Task directions
Copy each line of the listing below where the word "packet" turns up.

+ + +

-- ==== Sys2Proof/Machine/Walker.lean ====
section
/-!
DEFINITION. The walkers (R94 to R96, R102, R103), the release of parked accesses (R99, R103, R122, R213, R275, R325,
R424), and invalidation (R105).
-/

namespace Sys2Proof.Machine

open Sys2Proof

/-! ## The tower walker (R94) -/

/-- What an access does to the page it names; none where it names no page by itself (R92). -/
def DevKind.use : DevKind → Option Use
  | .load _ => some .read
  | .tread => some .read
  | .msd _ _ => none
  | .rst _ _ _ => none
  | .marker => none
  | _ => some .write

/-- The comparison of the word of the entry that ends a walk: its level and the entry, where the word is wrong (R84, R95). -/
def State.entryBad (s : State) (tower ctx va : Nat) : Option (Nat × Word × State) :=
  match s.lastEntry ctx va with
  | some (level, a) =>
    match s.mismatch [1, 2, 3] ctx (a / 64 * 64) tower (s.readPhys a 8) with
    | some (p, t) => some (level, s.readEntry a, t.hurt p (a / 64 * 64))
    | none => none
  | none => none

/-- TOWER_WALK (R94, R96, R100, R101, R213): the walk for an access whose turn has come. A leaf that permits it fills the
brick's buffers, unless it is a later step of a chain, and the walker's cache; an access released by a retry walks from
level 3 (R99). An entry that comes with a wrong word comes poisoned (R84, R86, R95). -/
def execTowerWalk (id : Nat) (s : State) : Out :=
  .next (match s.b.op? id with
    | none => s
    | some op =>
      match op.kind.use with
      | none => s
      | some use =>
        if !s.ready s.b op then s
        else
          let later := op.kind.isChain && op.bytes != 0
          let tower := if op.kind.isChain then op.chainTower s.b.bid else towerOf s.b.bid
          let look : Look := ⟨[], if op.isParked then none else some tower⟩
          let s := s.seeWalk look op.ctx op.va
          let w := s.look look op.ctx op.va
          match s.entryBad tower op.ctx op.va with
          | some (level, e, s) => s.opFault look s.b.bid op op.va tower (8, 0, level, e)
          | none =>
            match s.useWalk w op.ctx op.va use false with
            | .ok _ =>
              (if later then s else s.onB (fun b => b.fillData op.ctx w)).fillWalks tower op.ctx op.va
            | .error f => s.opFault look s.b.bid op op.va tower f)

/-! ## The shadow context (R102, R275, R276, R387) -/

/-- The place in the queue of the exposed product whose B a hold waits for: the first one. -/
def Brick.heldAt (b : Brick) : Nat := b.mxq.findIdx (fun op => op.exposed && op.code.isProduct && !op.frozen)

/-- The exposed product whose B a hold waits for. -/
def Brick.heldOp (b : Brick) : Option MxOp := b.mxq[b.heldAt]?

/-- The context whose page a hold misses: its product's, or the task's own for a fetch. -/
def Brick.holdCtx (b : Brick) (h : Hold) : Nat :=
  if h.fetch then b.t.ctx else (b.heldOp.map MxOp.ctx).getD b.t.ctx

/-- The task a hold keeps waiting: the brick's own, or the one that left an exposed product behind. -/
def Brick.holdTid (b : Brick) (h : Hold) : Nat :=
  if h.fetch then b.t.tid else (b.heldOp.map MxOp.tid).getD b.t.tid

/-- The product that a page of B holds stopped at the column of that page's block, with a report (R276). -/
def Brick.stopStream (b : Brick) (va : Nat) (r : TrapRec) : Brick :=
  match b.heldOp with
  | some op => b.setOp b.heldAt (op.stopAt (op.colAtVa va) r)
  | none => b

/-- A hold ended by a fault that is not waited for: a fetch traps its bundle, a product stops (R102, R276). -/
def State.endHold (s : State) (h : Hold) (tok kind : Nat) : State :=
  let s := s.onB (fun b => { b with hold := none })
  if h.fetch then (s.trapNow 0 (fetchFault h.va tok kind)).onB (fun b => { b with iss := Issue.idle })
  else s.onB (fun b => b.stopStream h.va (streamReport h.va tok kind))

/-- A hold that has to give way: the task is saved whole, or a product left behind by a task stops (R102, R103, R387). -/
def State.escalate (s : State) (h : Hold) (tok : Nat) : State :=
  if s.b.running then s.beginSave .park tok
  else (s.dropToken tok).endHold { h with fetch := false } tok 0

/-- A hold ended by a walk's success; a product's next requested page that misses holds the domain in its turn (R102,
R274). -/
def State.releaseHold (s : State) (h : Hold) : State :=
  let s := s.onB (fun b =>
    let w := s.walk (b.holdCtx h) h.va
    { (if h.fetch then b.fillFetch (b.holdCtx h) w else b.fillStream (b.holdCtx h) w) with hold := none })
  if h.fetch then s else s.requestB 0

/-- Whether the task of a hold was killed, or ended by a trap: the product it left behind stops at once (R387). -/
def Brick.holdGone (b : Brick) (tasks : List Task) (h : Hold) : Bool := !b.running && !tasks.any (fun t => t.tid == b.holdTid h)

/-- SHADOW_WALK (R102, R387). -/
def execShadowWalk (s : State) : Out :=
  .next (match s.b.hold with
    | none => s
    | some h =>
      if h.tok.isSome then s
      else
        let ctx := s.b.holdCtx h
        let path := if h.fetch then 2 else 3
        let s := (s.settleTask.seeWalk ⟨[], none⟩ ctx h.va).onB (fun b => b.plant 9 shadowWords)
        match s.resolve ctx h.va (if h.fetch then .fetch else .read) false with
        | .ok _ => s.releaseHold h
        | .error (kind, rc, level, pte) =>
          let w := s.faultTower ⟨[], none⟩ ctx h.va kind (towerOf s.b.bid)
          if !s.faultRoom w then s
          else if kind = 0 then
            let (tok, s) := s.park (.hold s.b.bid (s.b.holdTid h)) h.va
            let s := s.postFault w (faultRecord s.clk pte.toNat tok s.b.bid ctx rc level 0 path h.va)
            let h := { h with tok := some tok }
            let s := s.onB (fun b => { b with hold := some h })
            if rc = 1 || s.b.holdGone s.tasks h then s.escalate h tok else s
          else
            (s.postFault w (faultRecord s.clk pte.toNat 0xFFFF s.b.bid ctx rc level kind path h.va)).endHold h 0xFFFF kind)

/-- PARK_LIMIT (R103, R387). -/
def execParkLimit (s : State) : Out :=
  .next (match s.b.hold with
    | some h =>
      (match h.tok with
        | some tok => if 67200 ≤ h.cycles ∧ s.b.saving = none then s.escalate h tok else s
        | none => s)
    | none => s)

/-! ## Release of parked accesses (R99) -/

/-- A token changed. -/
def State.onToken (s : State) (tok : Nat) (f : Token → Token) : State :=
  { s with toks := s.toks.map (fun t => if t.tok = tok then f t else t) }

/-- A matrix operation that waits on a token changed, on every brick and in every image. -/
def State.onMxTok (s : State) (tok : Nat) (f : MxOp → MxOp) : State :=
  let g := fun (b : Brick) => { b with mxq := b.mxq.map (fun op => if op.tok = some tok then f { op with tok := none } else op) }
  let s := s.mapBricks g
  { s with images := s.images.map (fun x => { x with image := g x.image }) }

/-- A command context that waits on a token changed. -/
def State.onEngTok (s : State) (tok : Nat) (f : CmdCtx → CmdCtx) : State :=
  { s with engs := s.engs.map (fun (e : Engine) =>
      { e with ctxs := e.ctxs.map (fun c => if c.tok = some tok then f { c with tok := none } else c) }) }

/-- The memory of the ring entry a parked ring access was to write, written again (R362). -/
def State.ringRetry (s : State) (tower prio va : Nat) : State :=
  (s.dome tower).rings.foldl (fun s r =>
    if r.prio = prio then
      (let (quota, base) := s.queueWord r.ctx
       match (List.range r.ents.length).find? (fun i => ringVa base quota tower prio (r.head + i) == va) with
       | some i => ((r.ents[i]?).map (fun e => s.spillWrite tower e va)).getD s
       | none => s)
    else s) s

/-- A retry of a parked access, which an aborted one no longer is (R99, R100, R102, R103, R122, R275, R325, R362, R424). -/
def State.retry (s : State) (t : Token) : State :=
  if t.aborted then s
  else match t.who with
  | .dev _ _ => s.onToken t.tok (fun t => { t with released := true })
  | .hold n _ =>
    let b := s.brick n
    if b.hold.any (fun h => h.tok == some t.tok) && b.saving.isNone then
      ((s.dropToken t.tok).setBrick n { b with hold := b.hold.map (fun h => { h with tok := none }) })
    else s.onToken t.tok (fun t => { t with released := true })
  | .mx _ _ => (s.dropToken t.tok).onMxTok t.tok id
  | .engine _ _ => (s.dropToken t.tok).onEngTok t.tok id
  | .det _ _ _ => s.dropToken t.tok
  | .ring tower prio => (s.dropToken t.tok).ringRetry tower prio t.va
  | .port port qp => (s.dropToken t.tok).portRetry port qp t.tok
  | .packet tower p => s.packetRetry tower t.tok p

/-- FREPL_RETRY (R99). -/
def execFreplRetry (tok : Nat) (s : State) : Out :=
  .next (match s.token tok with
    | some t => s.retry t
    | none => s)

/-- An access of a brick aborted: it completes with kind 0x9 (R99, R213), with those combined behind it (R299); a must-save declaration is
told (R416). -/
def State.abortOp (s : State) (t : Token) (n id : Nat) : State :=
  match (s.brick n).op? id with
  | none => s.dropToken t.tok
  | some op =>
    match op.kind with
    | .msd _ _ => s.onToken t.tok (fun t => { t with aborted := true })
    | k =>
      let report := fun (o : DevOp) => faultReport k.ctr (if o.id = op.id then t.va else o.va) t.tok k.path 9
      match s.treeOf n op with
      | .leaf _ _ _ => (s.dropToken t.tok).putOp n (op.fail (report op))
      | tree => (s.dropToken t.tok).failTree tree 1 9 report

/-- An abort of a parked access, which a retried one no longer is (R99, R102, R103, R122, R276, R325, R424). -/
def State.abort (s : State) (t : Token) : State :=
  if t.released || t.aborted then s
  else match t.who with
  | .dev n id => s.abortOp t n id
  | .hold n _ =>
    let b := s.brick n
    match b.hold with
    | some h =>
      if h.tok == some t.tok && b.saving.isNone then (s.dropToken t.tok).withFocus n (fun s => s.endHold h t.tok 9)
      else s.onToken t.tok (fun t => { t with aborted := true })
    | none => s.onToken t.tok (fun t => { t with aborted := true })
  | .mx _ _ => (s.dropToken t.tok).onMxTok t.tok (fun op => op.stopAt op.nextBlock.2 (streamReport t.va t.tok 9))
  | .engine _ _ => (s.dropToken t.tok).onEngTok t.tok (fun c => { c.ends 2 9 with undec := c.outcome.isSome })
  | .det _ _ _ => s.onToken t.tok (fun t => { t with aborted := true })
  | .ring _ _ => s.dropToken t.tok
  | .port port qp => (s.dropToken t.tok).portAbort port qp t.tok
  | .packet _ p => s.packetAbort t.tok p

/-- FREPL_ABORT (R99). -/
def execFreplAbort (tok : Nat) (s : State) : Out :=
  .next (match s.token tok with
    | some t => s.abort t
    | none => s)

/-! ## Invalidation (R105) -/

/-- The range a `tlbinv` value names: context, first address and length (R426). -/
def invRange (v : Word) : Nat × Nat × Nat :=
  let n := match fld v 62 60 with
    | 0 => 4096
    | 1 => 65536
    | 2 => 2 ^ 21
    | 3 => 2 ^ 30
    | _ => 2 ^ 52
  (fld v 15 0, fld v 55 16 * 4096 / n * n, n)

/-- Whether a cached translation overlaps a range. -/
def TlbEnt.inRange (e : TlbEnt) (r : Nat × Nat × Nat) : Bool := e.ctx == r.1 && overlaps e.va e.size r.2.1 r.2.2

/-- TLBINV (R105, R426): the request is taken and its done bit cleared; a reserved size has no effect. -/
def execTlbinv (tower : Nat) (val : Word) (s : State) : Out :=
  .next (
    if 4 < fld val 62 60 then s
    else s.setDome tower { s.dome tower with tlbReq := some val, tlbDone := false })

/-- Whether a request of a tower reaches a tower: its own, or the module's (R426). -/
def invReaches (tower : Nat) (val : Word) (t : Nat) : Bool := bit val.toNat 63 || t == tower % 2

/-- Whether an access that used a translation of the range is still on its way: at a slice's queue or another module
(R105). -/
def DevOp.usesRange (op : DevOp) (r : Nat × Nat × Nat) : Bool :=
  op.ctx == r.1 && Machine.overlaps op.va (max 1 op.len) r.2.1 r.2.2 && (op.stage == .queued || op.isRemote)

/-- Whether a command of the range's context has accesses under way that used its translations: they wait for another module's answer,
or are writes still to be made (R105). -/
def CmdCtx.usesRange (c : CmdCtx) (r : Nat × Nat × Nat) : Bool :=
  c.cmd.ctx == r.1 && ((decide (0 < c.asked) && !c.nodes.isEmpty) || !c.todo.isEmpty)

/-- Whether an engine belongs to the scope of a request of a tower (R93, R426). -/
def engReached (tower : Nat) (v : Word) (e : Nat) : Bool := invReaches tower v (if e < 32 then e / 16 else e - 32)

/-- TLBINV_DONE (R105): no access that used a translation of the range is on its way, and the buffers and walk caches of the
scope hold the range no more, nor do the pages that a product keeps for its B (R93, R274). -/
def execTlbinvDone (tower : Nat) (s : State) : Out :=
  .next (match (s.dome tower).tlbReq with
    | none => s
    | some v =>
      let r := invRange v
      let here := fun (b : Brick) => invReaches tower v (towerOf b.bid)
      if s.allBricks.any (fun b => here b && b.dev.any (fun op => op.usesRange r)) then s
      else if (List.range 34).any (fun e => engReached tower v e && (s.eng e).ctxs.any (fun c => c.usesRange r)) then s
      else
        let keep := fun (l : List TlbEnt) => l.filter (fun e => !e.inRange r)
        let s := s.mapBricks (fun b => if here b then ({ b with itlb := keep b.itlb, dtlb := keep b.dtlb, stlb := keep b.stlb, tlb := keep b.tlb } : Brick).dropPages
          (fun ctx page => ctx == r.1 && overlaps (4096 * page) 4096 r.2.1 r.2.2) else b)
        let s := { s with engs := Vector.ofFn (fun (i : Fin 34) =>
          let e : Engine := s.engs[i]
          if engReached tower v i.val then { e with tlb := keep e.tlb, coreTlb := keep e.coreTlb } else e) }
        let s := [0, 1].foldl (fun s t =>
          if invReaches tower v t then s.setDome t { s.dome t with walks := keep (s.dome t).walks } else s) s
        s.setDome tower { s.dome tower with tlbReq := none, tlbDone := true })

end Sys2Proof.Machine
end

+ + +

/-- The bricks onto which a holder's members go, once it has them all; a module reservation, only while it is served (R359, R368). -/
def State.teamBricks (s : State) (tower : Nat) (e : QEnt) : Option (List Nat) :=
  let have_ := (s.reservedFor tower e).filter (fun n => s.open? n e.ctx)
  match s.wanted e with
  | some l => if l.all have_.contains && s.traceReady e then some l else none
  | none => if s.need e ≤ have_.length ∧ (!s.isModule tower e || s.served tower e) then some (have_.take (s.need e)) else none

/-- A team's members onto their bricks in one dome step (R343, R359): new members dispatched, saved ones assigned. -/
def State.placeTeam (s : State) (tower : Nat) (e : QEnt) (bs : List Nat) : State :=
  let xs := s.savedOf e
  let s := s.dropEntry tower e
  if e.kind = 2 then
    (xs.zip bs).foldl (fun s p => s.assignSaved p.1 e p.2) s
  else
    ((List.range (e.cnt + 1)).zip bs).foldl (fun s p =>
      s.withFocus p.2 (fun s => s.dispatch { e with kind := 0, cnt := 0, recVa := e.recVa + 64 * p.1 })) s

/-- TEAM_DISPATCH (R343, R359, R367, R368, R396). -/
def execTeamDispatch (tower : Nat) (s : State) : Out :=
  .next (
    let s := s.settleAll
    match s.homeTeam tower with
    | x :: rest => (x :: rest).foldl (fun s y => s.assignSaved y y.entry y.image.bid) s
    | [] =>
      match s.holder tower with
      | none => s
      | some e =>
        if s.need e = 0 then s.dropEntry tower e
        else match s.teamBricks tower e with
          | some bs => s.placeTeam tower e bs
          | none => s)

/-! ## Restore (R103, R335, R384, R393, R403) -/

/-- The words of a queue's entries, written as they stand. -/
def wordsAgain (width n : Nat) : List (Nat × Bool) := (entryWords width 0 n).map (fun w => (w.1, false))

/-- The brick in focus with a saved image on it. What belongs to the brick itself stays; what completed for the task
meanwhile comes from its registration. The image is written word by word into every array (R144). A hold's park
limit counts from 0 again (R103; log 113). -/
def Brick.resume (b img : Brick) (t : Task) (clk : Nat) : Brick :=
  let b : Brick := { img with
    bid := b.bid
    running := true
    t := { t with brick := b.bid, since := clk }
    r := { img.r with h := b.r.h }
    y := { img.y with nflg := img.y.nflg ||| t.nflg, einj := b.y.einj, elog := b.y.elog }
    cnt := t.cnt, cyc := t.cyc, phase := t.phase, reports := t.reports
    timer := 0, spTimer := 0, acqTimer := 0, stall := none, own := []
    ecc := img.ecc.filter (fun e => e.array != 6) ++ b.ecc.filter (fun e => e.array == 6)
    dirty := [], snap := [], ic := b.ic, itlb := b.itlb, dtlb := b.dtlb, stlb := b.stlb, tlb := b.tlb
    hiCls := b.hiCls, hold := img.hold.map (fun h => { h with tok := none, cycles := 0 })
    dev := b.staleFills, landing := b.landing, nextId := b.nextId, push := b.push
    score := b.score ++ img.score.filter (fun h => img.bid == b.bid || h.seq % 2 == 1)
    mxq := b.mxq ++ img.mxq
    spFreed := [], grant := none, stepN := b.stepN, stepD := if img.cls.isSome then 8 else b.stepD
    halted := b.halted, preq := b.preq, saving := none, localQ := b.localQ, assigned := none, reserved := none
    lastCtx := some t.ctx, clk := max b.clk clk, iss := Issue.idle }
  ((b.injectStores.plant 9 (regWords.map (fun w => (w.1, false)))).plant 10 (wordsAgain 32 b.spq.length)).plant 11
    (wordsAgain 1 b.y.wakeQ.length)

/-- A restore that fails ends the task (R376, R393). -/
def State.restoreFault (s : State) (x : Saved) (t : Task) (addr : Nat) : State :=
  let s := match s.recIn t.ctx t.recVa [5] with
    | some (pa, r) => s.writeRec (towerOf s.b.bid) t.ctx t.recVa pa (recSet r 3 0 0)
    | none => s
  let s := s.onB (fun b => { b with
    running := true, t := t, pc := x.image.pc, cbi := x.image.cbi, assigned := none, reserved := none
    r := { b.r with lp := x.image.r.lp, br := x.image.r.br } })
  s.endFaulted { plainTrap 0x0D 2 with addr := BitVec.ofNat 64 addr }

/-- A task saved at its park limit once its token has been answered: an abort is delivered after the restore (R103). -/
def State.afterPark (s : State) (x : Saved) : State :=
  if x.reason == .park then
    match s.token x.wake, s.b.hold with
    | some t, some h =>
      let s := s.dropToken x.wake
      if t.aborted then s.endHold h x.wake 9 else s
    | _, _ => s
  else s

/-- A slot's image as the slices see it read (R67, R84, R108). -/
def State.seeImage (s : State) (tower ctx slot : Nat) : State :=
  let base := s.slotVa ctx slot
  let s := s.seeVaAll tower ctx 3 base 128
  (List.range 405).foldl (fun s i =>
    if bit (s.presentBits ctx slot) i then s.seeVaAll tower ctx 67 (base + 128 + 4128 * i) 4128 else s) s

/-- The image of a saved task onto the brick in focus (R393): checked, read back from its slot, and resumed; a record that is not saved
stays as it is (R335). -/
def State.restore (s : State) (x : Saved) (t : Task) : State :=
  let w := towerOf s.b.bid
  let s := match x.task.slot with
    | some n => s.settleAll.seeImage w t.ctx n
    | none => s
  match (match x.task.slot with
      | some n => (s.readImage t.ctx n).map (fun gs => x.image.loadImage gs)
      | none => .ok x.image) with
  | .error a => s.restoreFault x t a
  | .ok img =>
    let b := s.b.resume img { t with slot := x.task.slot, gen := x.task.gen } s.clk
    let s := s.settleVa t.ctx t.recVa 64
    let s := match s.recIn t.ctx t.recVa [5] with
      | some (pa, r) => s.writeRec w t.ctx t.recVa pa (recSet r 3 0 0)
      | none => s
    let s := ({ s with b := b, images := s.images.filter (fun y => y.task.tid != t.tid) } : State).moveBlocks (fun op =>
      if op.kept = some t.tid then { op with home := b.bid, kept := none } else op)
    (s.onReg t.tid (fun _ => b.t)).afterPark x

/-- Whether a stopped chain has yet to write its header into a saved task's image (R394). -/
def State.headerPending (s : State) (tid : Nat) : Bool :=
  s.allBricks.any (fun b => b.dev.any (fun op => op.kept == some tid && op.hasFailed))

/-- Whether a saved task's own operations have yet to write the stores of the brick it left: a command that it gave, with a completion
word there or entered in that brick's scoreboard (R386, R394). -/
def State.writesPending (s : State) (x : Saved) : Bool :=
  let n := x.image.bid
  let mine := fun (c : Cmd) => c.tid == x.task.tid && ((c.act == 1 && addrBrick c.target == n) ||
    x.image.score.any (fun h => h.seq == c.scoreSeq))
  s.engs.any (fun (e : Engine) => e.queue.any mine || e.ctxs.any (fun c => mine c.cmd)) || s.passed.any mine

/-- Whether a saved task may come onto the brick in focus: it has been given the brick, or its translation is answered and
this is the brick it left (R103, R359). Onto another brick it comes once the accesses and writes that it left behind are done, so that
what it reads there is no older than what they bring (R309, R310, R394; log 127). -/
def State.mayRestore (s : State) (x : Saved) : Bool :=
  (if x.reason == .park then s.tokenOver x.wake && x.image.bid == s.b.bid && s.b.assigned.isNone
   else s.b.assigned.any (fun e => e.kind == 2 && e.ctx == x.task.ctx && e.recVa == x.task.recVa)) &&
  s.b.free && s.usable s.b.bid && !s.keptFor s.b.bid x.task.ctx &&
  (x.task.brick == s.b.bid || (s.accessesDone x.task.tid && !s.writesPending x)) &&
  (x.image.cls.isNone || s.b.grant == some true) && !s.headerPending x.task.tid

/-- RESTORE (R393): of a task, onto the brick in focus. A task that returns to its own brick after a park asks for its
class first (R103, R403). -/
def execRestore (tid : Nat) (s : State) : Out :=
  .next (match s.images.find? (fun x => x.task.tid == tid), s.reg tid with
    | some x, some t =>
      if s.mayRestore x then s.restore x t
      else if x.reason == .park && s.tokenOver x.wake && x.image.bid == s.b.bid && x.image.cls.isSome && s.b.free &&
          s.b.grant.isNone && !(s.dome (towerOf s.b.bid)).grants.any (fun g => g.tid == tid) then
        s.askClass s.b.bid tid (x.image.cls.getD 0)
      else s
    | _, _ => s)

+ + +

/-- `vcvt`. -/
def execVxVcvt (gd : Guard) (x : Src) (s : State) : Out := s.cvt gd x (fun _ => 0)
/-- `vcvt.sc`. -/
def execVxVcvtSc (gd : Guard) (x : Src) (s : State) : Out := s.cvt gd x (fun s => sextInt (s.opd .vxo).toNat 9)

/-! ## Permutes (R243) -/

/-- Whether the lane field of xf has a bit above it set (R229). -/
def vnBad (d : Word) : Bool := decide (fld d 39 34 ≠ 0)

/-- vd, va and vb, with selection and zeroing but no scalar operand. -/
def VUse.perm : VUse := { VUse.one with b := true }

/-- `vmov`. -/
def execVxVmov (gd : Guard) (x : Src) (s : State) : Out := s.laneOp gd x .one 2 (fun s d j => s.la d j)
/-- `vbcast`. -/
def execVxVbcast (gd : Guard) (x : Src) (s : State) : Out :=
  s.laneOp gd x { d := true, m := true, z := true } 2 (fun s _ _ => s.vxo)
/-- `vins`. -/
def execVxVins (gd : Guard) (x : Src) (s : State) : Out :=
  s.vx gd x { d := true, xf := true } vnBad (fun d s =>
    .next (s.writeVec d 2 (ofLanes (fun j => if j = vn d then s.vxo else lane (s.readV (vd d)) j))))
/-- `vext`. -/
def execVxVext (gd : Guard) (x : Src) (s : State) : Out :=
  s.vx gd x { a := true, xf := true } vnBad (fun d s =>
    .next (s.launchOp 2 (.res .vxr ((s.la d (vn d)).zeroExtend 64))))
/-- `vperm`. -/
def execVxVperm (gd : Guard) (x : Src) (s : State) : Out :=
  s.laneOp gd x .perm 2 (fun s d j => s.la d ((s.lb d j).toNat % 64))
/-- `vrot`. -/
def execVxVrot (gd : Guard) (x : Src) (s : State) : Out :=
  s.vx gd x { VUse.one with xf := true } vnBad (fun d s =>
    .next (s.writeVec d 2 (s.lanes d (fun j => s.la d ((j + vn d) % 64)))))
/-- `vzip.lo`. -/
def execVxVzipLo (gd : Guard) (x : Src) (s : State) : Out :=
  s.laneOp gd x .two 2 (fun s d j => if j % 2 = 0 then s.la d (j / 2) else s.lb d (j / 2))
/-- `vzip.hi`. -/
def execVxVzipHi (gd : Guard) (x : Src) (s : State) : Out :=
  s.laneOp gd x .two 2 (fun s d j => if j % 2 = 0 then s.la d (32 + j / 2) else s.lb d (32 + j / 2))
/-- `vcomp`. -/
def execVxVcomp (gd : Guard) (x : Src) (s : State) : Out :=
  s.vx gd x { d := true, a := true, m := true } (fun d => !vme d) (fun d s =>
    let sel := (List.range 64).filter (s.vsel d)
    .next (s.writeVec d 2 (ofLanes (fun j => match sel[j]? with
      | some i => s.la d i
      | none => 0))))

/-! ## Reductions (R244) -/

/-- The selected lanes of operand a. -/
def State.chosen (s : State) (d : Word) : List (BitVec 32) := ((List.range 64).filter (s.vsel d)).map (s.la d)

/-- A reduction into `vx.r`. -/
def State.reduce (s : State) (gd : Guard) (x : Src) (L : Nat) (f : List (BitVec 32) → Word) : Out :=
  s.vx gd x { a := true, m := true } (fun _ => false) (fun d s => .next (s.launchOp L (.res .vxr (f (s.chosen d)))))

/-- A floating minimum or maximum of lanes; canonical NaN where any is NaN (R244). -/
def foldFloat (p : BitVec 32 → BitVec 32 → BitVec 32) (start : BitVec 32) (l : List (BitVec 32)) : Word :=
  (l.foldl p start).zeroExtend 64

+ + +

Task output
  | .packet tower p => s.packetRetry tower t.tok p
  | .packet _ p => s.packetAbort t.tok p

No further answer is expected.